The characters lack is a sense of depth. Psychotics are more interesting
when we know their history - we don't know anything about Sy's past,
and the notion that he has none takes away more than it adds. There
are other conflicts that go untested, which also leaves a sense of
incompleteness. (We don't need "resolution", just a sense that an issue
is addressed.) For all the empty vastness of the movie that symbolizes
Sy's profile, it's a perfect time to add a tiny drop of black paint on
a vast white canvas: show something that gives us history.
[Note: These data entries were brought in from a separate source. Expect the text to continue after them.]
def Task.ftz (t : Task) : Bool := t.kmode.toNat.testBit 4
/-- KVSTAT bits go to a row's owner (R87, R293). -/
def State.ownerStat (s : State) (t : Task) (st : Nat) : State := s.updCore t.die t.core fun x => x.orStat st
/-- A row enters: its products with the weights, added to what its position holds, +0 (R95, R291, R292). -/
def State.enterRow (s : State) (d k : Nat) (p : Pass) (r : PassRow) : State :=
  match (s.die d).tasks.find? fun t => t.seq == r.task, (s.casc d k).conf with
  | some t, some (_, w) =>
    let acts := ((t.tile.acts t.dir ⟨false, false, []⟩ t.ftz).drop (r.rho * p.k)).take p.k
    let v := w.mulRow ⟨false, false, []⟩ t.ftz 0 acts (((s.casc d k).sums p.n r.pos).map (·.toNat))
    (s.updCasc d k fun y =>
      { y.setSums p.n r.pos (v.1.map (BitVec.ofNat 32)) with rows := y.rows.map fun q =>
          if q.task == r.task && q.rho == r.rho then { q with st := .entered } else q }).ownerStat t v.2
  | _, _ => s
/-- The next row of a pass to enter. -/
def State.nextRow (s : State) (d k : Nat) (p : Pass) : Option PassRow :=
  (s.casc d k).rows.find? fun r => r.pass == p.id && r.st == .waiting
/-- The pass at a cascade served: its weights, then its next row. -/
def State.servePass (s : State) (d k : Nat) (p : Pass) : State :=
  if !p.loaded then s.loadPass d k p
  else
    match s.nextRow d k p with
    | none => s
    | some r => s.enterRow d k p r

/-! ### The epilogue (R234, R235) -/

/-- One stage: an exact result rounded into fp32 with `rne`; with its status. -/
def stage32 (ftz : Bool) (st : Nat) (r : Num × Bool) : Nat × Nat :=
  let c := fmtFp32.cvt (cascadeMode ftz) 0 r.1
  (c.1, st ||| c.2 ||| (if r.2 then stInv else 0))
/-- The act stage of a code hash (R282). -/
def actStage (act : Nat) (ftz : Bool) (x : Nat × Nat) : Nat × Nat :=
  let special := fun (fn : SpecialFn) =>
    let r := fn.result fmtFp32 (cascadeMode ftz) 0 x.1
    (r.1, x.2 ||| r.2)
  match act with
  | 1 => ((extremeElem false (cascadeMode ftz) 0x01 (BitVec.ofNat 32 x.1) 0).toNat, x.2)
  | 2 => special .tanh
  | 3 => special .sig
  | 4 =>
    let g := special .sig
    stage32 ftz g.2 ((fmtFp32.value ftz x.1).mul (fmtFp32.value ftz g.1))
  | _ => x
/-- An input of a stage that FTZ reads as zero (R93); the flush sets UFL, as R96 says of the flushes it names (DEDUCED from R234:
FTZ follows R96). -/
def flushUfl (f : Fmt) (ftz : Bool) (code : Nat) : Nat := if f.flushed ftz code then stUfl else 0
/-- Load, scale, bias and act of column j (R234). -/
def epilogueCol (p : Pass) (ftz : Bool) (j : Nat) (acc : W32) : Nat × Nat :=
  let x0 : Nat × Nat := (fmtFp32.rne (fmtFp32.value ftz acc.toNat), flushUfl fmtFp32 ftz acc.toNat)
  let x1 := if p.hash.testBit 0 then
      stage32 ftz (x0.2 ||| flushUfl fmtFp32 ftz p.sigma) ((fmtFp32.value ftz x0.1).mul (fmtFp32.value ftz p.sigma))
    else x0
  let b := (p.bias[j]?).getD 0
  let x2 := if p.hash.testBit 1 then
      stage32 ftz (x1.2 ||| flushUfl fmtBf16 ftz b) ((fmtFp32.value ftz x1.1).add false (fmtBf16.value ftz b))
    else x1
  actStage (bitField p.hash 4 2) ftz x2
/-- The convert stage of a row: its bytes in memory (R77, R78, R293) and its status. -/
def convertRow (otag : Nat) (m : Mode) (cols : List (Nat × Nat)) (ws : List Nat) : List Byte × Nat :=
  let st := cols.foldl (fun s c => s ||| c.2) 0
  let n := cols.length
  let pat : Pattern := ⟨n, 1, 1, 1, 0, 0, 0, otag, if (mxFmt otag).isSome then 1 else 0, 0, false⟩
  let tile := fun (codes : List W32) (side : List Byte) => { Tile.zero otag with cells := codes, side := side }
  if isBlock otag then
    let q := quantise otag ⟨false, false, []⟩ m (cols.map fun c => fmtFp32.value m.ftz c.1) ws
    let t := tile (q.1.map fun c => cellOf otag c.1) (sideOf q.2)
    (((List.range (n / 32)).flatMap fun b => pat.unitBytes t (32 * b)), q.1.foldl (fun s c => s ||| c.2) st)
  else
    let r := cols.mapIdx fun j c => convertElem m 0x01 otag ((ws[j]?).getD 0) (BitVec.ofNat 32 c.1)
    (((List.range n).flatMap fun j => pat.unitBytes (tile (r.map (·.1)) []) j), r.foldl (fun s c => s ||| c.2) st)

def Task.mode (t : Task) : Mode := modeOf t.kmode none
/-- A row of a cascade replaced, or gone; with the last of them its pass has ended (R302). -/
def State.setRow (s : State) (d k : Nat) (r : PassRow) : State :=
  s.updCasc d k fun y => ({ y with rows := y.rows.map fun q => if q.task == r.task && q.rho == r.rho then r else q } : Cascade).endPass
def State.dropRow (s : State) (d k : Nat) (r : PassRow) : State :=
  s.updCasc d k fun y => ({ y with rows := y.rows.filter fun q => !(q.task == r.task && q.rho == r.rho) } : Cascade).endPass
def State.taskNum (s : State) (d n : Nat) : Option Task := (s.die d).tasks.find? fun t => t.seq == n
/-- The stages before the conversion, run on a row that has entered (R234): the row, and the state with its status. -/
def State.actRow (s : State) (d k : Nat) (t : Task) (r : PassRow) : PassRow × State :=
  match r.acted, (s.casc d k).pass with
  | false, some p =>
    let cols := ((s.casc d k).sums p.n r.pos).mapIdx fun j c => epilogueCol p t.ftz j c
    ({ r with acc := cols.map fun c => BitVec.ofNat 32 c.1, acted := true },
      s.ownerStat t (cols.foldl (fun s c => s ||| c.2) 0))
  | _, _ => (r, s)
/-- The conversion of a row (R234, R235): `none` where replay has run out of noise. -/
def State.convert (s : State) (t : Task) (r : PassRow) : Option (List Byte × State) :=
  (s.draw t.die t.core (wordsFor t.mode true r.acc.length)).map fun w =>
    let c := convertRow t.otag t.mode (r.acc.map fun a => (a.toNat, 0)) w.1
    (c.1, w.2.ownerStat t c.2)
Many of Sy's
pivotal plot-turning acts are done more for symbolic effect rather than to
guide the plot along, and are therefore left with question-marks over the
audience's collective head. Why would he do certain things? He's supposed
to be cold and calculating, but some of his actions are anything but.
One Hour Photo is almost more of an artsy film than a mainstream one,
and in that genre, these concerns really needn't be addressed to satisfy
its target audience. In the end, I loved the film, and all its qualities,
despite my desire for more character development.
This is Robin Williams' third film of 2002, all of which feature him as
a psychotic. But it's this role that is probably the most dramatic and
believable. What makes it even better is that you almost forget it's him
soon after the movie begins. For an actor as easily type-cast as Williams,
this marks a notable step forward in the breadth of his work.
The movie was written and directed by Mark Romanek, most known for music
videos; most prominently, Madonna's 1999 video collection. This is his
first film, unless you want to count his indie-effort, Static, in 1985,
which didn't get very much attention. In One Hour Photo, Romanek uses
techniques very reminiscent of Stanley Kubrik - with the ultra-wide-angle
symmetry shots, long, quiet scenes, and dramatic pauses between lines
to achieve a sense of suspense and psychological drama.